Была Питерка высока даже в старости, и квадратная оленная шапка с длинными, по пояс, ушками высила еще больше, да и пол-то в лавке был покатым от дверей, и потому женки, что пересуживали в магазине и жались вдоль прилавка, выглядели совсем коротышками.
Магазин был полон застоявшихся запахов дегтя, звериных шкур и всякого кованого железа, которые в выстуженной комнатенке казались еще гуще; на окнах висели ставенки, и сквозь щели едва сочился грязный зимний свет. Потому дубленое, с тяжелыми складками Нюрино лицо казалось азиатски черным, а светлые глаза поблескивали в глубоких провалах нелюдимо и сурово.
Питерка прошлась взглядом, буркнула что-то под нос, передернула плечами, на которых висела старенькая, неровно подбитая по подолу малица. Среди ящиков и кулей старуха разыскала толстую от одежд продавщицу Тоську с красными гусиными руками и отдельно ей поклонилась, и Тоська, розовея туго набитыми щеками, сразу потянулась и засветила подле весов керосиновую лампешку. Видимо, старый разговор поднадоел, все было обговорено, а с новым человеком появился и свежий интерес, потому продавщица оживилась более всех, огладила гусиными ладонями выдающиеся бедра, покрытые несвежим фартуком, и зачем-то оправила на грудях плюшевую жакетку. Так готовилась продавщица Тоська, словно завидела незнакомого фартового мужчину, да и остальные бабенки как-то по-куриному оправляли на себе одежды, охорашиваясь, чтобы выглядеть пригляднее, и вся эта процедура случалась каждый раз, когда Питерка навещала магазин. Сегодня это ощипывание особенно бросилось в глаза, и старуха невольно подумала, сердясь и волнуясь: «Что я, чудо-юдо, чтобы так на меня таращиться? Иль глупа я, проказа?»

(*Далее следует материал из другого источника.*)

/-- When the next sample of a group is due. -/
def State.nextAt (s : State) (g : Nat) : Nat := (s.grp g).times.head?.getD s.now + s.periodGrains g

/-- The turn records of a chain leader's next `fuel` samples, the first at `t`, each with the index of its sample (R113). -/
def State.recordsAhead (s : State) (g t p : Nat) : Nat → List (Nat × TurnRec)
  | 0 => []
  | fuel + 1 =>
    let c := s.ahead g t
    (c.leaderRecord g).map (fun r => ((s.grp g).n, r)) ++ c.recordsAhead g (t + p) p fuel

/-- After a sample a chain leader closes the records of the boundaries whose staging deadline the sample is: the one 64 samples ahead; with
sample 0 those that are nearer too. DEDUCED: no step of follow mode can be known before its boundary, so a leader in follow mode sends the
record of the sample itself (R118). -/
def State.leaderRecords (s : State) (g : Nat) : State :=
  let x := s.grp g
  if s.bindMode g ≠ 2 || !x.st.plays then s
  else if s.folEn g then (s.leaderRecord g).foldl (fun s r => s.sendTurnRecord r) s
  else
    let rs := (s.recordsAhead g (s.nextAt g) (s.periodGrains g) 64).filter fun r => x.n ≤ 1 || r.1 = x.n + 63
    rs.foldl (fun s r => s.sendTurnRecord r.2) s

/-- The target that the last released set of a group misses among the next `fuel` samples, the first at `t`: its sample, and the turn
marks to pass after it (R184, R185). -/
def State.missAhead (s : State) (g t p : Nat) : Nat → Option (Nat × Nat)
  | 0 => none
  | fuel + 1 =>
    let c := s.ahead g t
    match (c.grp g).released.getLast? with
    | none => none
    | some y => if y.late then some (y.missN, y.marks) else c.missAhead g (t + p) p fuel

/-- A set that has just been released is late at once when its target is less than 64 samples ahead (R184, R185). -/
def State.judge (s : State) (g : Nat) : State :=
  let x := s.grp g
  if x.st.plays && x.relWait.isEmpty && x.released.getLast?.any fun y => !y.late then
    match s.missAhead g (s.nextAt g) (s.periodGrains g) 64 with
    | some m => s.missed g m.1 m.2
    | none => s
  else s

/-- The open set of a group is released, and judged (R182, R185). -/
def State.releaseSet (s : State) (g : Nat) (cmd : Option CmdRef) (res : Option (List Word)) : State := (s.release g cmd res).judge g

/-- An addition to the open set (R182), judged where it releases the set. -/
def State.addition (s : State) (g : Nat) (ws : List (Nat × Word)) (es : List (Nat × List Word)) (cmd : Option CmdRef)
    (res : Option (List Word)) : State :=
  let s1 := s.stageAdd g ws es cmd res
  if s.hold g then s1 else s1.judge g

/-- The edge of a sample at the outputs of its group: the DACs latch or repeat, ramps go on, the sample is counted. -/
def State.edge (s : State) (g t : Nat) : State :=
  ((((s.dacEdges g).rampEdges g).counted g t).settlePairs t).flushLog

/-- The frames that missed their edges arrive and are discarded by their indices (R10, R256). -/
def State.lateArrive (s : State) (g : Nat) : State :=
  let x := s.grp g
  x.late.foldl (fun s f => s.frameEnter g x.n f) (s.setGrp g { x with late := [] })

/-- The frame of the sample being formed is whole and in time (R19): every channel presents, every DAC of the group gets its entry. -/
def State.frameShow (s : State) (g t : Nat) : State :=
  let s1 := (s.chansOf g).foldl (fun s c => s.chanPresent g c t (s.grp g).episode.isSome) s
  let f := s1.frameOf g fun c => (s1.chan c).value
  ((s1.frameEnter g (s1.grp g).n f).modGrp g fun x => { x with frame := f, patLost := false }).edge g t

/-- The frame of the sample being formed is missing at its edge (R11, R20, R256): every channel presents its last value again, and the
frame's pattern bits are missing with it. DEDUCED: a value repeated under R256 is reported like one repeated under R20. -/
def State.frameMiss (s : State) (g t : Nat) : State :=
  (((s.chansOf g).foldl (fun s c => s.chanRepeat g c t) s).modGrp g fun x => { x with patLost := true }).edge g t

/-- Present the sample that has been formed (R19, R255): where its frame is `absent`, the core is late (R18) and will deliver it after
its edge; `stale` says that frames which were late before have arrived. An absent frame is an underrun of the group (R256, R444), which
is `known` when it met the decisions of the sample. -/
def State.present (s : State) (g t : Nat) (absent stale known : Bool) : State :=
  let s1 := if !absent || known then s else (s.underrun g 1 none).markUnderrun g t
  let s2 := if stale then s1.lateArrive g else s1
  if absent then
    let f := s2.lateFrame g
    (s2.modGrp g fun x => { x with late := x.late ++ [f] }).frameMiss g t
  else s2.frameShow g t

/-- SINE_ERR follows the sample that is presented (R222, R225): `sine` says that it met an uncorrectable word of the sine table. -/
def State.sineCheck (s : State) (sine : Bool) : State :=
  let s1 := if s.rb .HRM_STATUS 0 0 3 = sine then s else s.wrb .HRM_STATUS 0 0 3 sine
  if sine then s1.bump .HRM_CNT_SINE_ERR else s1

/-- An edge of the sample clock of a group that has stopped: one of the 64 of its ramps (R258). -/
def State.rampTick (s : State) (g : Nat) : State :=
  (s.rampEdges g).modGrp g fun y => { y with rampLeft := y.rampLeft - 1 }

/-- One sample edge of a group at `t` (R104, R503): decisions, then the angle engine, then the frame. After a stop the ramp
edges go on (R258). -/
def State.groupSample (s : State) (g t : Nat) (absent stale sine : Bool) : State :=
  let x := s.grp g
  if x.st.plays && 1 ≤ x.n && (x.times.head?.getD 0) < t && s.leaderReady g t then
    let s1 := (s.svCatchUp t).reach t
    let s2 := (if absent then s1.sampleMissed g 1 t else s1).decideSample g t
    if (s2.grp g).st.plays then (((s2.advance g).sineCheck (sine && s2.hrmRunning)).present g t absent stale true).leaderRecords g
    else s2.rampTick g
  else if 0 < x.rampLeft then ((s.svCatchUp t).reach t).rampTick g
  else s

/-- `t` may be the first sample edge of a waiting group: the first edge of f_syn at or after its start time (R131). -/
def State.firstEdge (s : State) (g t : Nat) : Bool :=
  let x := s.grp g
  let p := s.periodTicks g
  x.st = .waiting && x.startAt ≤ t && (t - x.startAt) * p.2 * s.grpN g ≤ p.1 * 256 && s.leaderReady g t
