/-- A group's window may be used (R375). -/
def State.gwinReady (s : State) (g : Nat) : Bool :=
  let w := s.gwin g
  s.rb .MEM_GWIN_g g 0 31 && s.setReady w.1 && s.owner w.1 = 2 &&
    (List.range 8).all fun h => h = g || !s.rb .MEM_GWIN_g h 0 31 || s.gwin h ≠ w

/-- A group that follows another group follows a running one (R112, R168, R191). -/
def State.leaderRuns (s : State) (g : Nat) : Bool := s.bindMode g ≠ 1 || (s.grp (s.bindLeader g)).st.isRunning

/-- FMIN lies above FMAX in the limits in effect (R106). -/
def State.limitsBad (s : State) (g : Nat) : Bool := decide ((s.limits g).2 < (s.limits g).1)

/-- A condition input that is enabled names no source (R203). -/
def State.condBad (s : State) (g : Nat) : Bool :=
  (List.range 32).any fun i => s.rb .EVT_COND_g_i g i 31 && !srcValid (s.rf .EVT_COND_g_i g i 12 0)

/-- The fallback segment is an on-chip C segment (R445); segment 0 is one (R141). -/
def State.fallbackKind (s : State) (g : Nat) : Bool :=
  let d := s.segDesc (s.rf .Gn_FALLBACK g 0 13 0)
  dLoc d && dKind d = 0

/-- A chain-bound group is refused by the census (R364). -/
def State.censusBad (s : State) (g : Nat) : Bool :=
  s.chainBound g && !(s.chn.censusOk &&
    s.epoch = s.rd64 .CHN_CENSUS_EPOCH_LO .CHN_CENSUS_EPOCH_HI 0)

/-- What refuses an arm and a start alike (R106, R130, R364, R429, R453). -/
def State.armStartRefused (s : State) (q g : Nat) : Option Nat :=
  if s.err.safe || (q < 8 && s.rb .MGT_CTL 0 0 1) then some stBusy
  else if s.chainBound g && s.chn.excluded then some stExcluded
  else if s.censusBad g then some stCensus
  else if !s.clkParam g || s.limitsBad g then some stBadParam
  else if !s.clkReady g then some stNotReady
  else none

/-- Another queue's GROUP_ARM, GROUP_START or FORCE_JUMP was granted for the group at this instant (R468). -/
def State.claimed (s : State) (q g : Nat) : Bool :=
  match (s.grp g).claim with
  | some c => c.1 = s.now && c.2 ≠ q
  | none => false

/-- Why GROUP_ARM of start entry `e` is refused. -/
def State.armRefused (s : State) (q g e : Nat) : Option Nat :=
  let x := s.grp g
  let fb := s.rf .Gn_FALLBACK g 0 13 0
  if bit s.err.gfenced g then some stFenced
  else if x.st = .disabled || !s.rb .Gn_CTL g 0 0 then some stNotReady
  else if (x.st ≠ .stopped && x.st ≠ .armed) || x.armCmd.isSome || s.claimed q g then some stBusy
  else match s.armStartRefused q g with
    | some st => some st
    | none =>
      if s.condBad g || s.slotsShared g || !s.fallbackKind g || 6 ≤ (s.gwin g).2 ||
          (s.members g).any fun c => sint (s.rd .CHn_CLIP_HI c) < sint (s.rd .CHn_CLIP_LO c) then some stBadParam
      else if !s.leaderRuns g || s.segSt fb ≠ .valid || !s.running 5 || (s.dacRouted g && !s.dacReady) ||
          !s.gwinReady g || !s.entryOk g (s.entry g e) then some stNotReady
      else none

/-- A group whose start entry is held is ARMED (R191). -/
def State.armed (s : State) (g : Nat) : State :=
  let x := s.grp g
  if s.err.safe then (s.setGrp g { x with armCmd := none }).finishOpt x.armCmd stBusy []
  else
    let s1 := if x.st.isRunning then s else s.chansArm g
    (s1.modGrp g fun y => { y with st := if y.st.isRunning then y.st else .armed, armCmd := none }).finishOpt x.armCmd stOK []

– Вождь помер, а вы тут стенки отираете, – сказала Питерка грубо, сняла с головы оленную шапку, и снежные, как куропачье крыло, волосы с легкой желтизной на висках так и остались лежать косицами на просторном черепе и морщинистой шее. Голова у Питерки была посадки гордой и с затылка выглядела совсем девчоночьей, только глубокие морщины на бурой шее выдавали преклонный возраст.
– Вождь помер, а вы колоколите, – повторила Нюра, оценивающе подступая взглядом к полкам с товаром.

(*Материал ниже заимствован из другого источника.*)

/-- TIME_FLIT_TIMER: a TIME flit on each downstream port in UP (R339, R350). -/
def State.timeTimer (s : State) (t : Nat) : State :=
  if s.chnOn then
    let s0 := s.reach t
    let flags := (if s0.tb.timeValid then 1 else 0) + (if s0.sync then 2 else 0) + if s0.global_ then 4 else 0
    let terr := if s0.isRoot then 0 else (s0.rd .CHN_TERR).toNat
    let body := timeField t ++ leBytes 1 flags ++ [0, 0, 0] ++ leBytes 4 terr ++ leBytes 2 s0.ownAddr
    s0.downUp.foldl (fun s p => s.sendCtl p tyTime body) s0
  else s

/-- ±10 ppm in units of 2^−40 (R350). -/
def chainBound10 : Int := 10995116

/-- CHN_TERR: o in picoseconds and the sender's error, rounded to nearest, saturating (R350). -/
def chainError (o : Int) (up : Word) : Word :=
  wordOfInt (clampI (-(2 ^ 31)) (2 ^ 31 - 1) (roundUp (o * 625) 128 + sint up))

/-- A reading of the time error lies inside the tolerance, or outside it since some time (R350, R365). -/
def State.reading (s : State) (inside : Bool) : State :=
  { s with chn := { s.chn with
    aligned := inside, outSince := if inside then none else some (s.chn.outSince.getD s.now) } }

/-- A TIME flit on port 0 (R350): the first with TIME_VALID sets device time; then the offset is steered out within ±10 ppm; in holdover it is not followed (R87). -/
def State.timeFlit (s : State) (p : Nat) (f : List Byte) (t : Nat) : State :=
  s.rx p tyTime f fun s =>
    if p = 0 && s.portUp 0 && !s.isRoot then
      let flags := leAt f 20 1
      let mode1 := s.rf .TB_CTL 0 0 2 0 = 1 && s.running 0
      let s0 := s.reach t
      let d := delayMean (s0.port 0).delays
      let now : Int := (ofTimeField ((f.drop 8).take 12) : Nat) + d
      let follows := mode1 && !s0.tb.holdover
      let first := follows && flags % 2 = 1 && !(s0.chn.timed && s0.tb.timeValid)
      let s1 := if first then
          let s1 := if s0.anyEnabled then { s0 with tb := { s0.tb with stepPending := some (now - (s0.now : Int)), timeValid := s0.counting } }
            else if s0.counting then s0.loadTime now.toNat else s0
          { s1 with chn := { s1.chn with timed := true, offset := 0 } }
        else s0
      let s2 := if follows && !first then
          let n := s1.draw
          let y := { n.2 with tb := { n.2.tb with steer := clampI (-chainBound10) chainBound10 (Config.steering n.1 (-s1.chn.offset)) } }
          { y with tb := { y.tb with stepPending := if msec 1 < s1.chn.offset.natAbs then some (-s1.chn.offset) else none } }
        else s1
      let terr := chainError s2.chn.offset (mkW (leAt f 24 4))
      let s3 := { s2.wr .CHN_TERR 0 0 terr with chn := { s2.chn with
        upSync := flags / 2 % 2 = 1, upGlobal := flags / 4 % 2 = 1, lastTime := s2.now } }
      s3.reading (flags / 2 % 2 = 1 && decide ((sint terr).natAbs ≤ s.rf .CHN_TOL 0 0 15 0))
    else s

/-- TIME_SILENCE: no TIME flit for 500 µs; readings count as outside until one arrives (R350). -/
def State.timeSilence (s : State) : State := if s.chnOn && !s.isRoot then s.reading false else s

/-! ### Self-exclusion (R365, R450) -/

/-- A running group enters EXCLUDED: this moment counts as its first underrun sample, and its jumps end (R446, R450). -/
def State.excludeGroup (s : State) (g : Nat) : State :=
  let x := s.grp g
  if x.st.isRunning then
    let y := { x with
      st := if x.st = .stopping then .stopping else .excluded, trigs := []
      episode := if x.fb then none else some ((x.episode).getD ⟨x.n, some s.now, x.entry⟩), due := if x.fb then x.due else x.entry }
    x.trigs.foldl (fun s t =>
      if t.cmd.isSome then (s.finishOpt t.cmd stExcluded []).bump .Gn_CNT_FORCE_REJ g
      else s.resolveEv t.ev g false false 0) (s.setGrp g y)
  else s

/-- SELF_EXCLUSION: a member whose readings have all lain outside the tolerance for 1 ms excludes itself (R365). -/
def State.selfExclusion (s : State) : State :=
  match s.chn.outSince with
  | some t0 =>
    if s.chnOn && !s.isRoot && !s.chn.excluded then
      let s1 := s.reach (t0 + msec 1)
      let terr := s1.rd .CHN_TERR
      let s2 := (List.range 8).foldl (fun s g => s.excludeGroup g) s1
      let s3 := { s2 with chn := { s2.chn with excluded := true, censusOk := false, outSince := some s2.now } }
      let s4 := s3.sendInternal 0 0 0x0008 0
        (leBytes 2 s3.ownAddr ++ [0, 0] ++ leBytes 4 terr.toNat ++ timeField s3.now)
      let s5 := ((s4.bump .CHN_CNT_EXCL).logErr 0 12 0 0x0015 0xFF terr.toNat 0).irqIf .CHN_CTL 0 3
      s5.exclSettle
    else s
  | none => s

/-! ### Records that wait for their rows (R114, R353) -/

/-- The oldest record of a KIND that came on a port, and the chain without it. -/
def State.takeRecord (s : State) (p kind : Nat) : Option (List Byte × State) :=
  (s.chn.inbox.find? fun m => m.vc = 2 && m.port = p && m.num = kind).map fun m =>
    (m.content, { s with chn := { s.chn with inbox := s.chn.inbox.erase m } })

/-- TURN_RECORD: forwarded, and taken by the groups that follow it (R114, R354). -/
def State.turnRecord (s : State) (p : Nat) : State :=
  match s.takeRecord p 2 with
  | some (b, s1) =>
    let w (o : Nat) : W64 := BitVec.ofNat 64 (leAt b o 8)
    (s1.flood p b).takeTurnRecord ⟨leAt b 2 2, w 4, w 12, w 20, w 28, w 36⟩
  | none => s

/-- BROADCAST_SEQUENCE_MARKER: forwarded, and kept until its broadcast executes (R353). -/
def State.bcastMarker (s : State) (p : Nat) : State :=
  match s.takeRecord p 3 with
  | some (b, s1) =>
    let s2 := s1.flood p b
    { s2 with chn := { s2.chn with markers := s2.chn.markers ++ [(leAt b 4 4, leAt b 8 2 % 0x4000, leAt b 10 2 % 0x1000)] } }
  | none => s

end Sys2Proof.Machine
end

– А мы уже наревелись. Господи, как и жить тепере, – откликнулась продавщица Тоська, готовно шмыгая напудренным носиком. Бабы тоже завздыхали следом, притуляясь к прилавку; горестной печалью повеяло, и стало тут совсем зябко и скорбно.
Митя Нечаев сидел у печки на корточках, подпирал остывшую стенку, смолил махру, высвечивая огнем диковатое свое лицо, и неряшливо гундосил, контуженно захлебываясь словами и разбавляя их частым матюгом: «Зелезо в огне, зелезо кругом… одно зелезо в огне. А мы вперед, за Родину, за товарища Сталина… ура. Во как все было. Кто не уцелел, дак там и остался».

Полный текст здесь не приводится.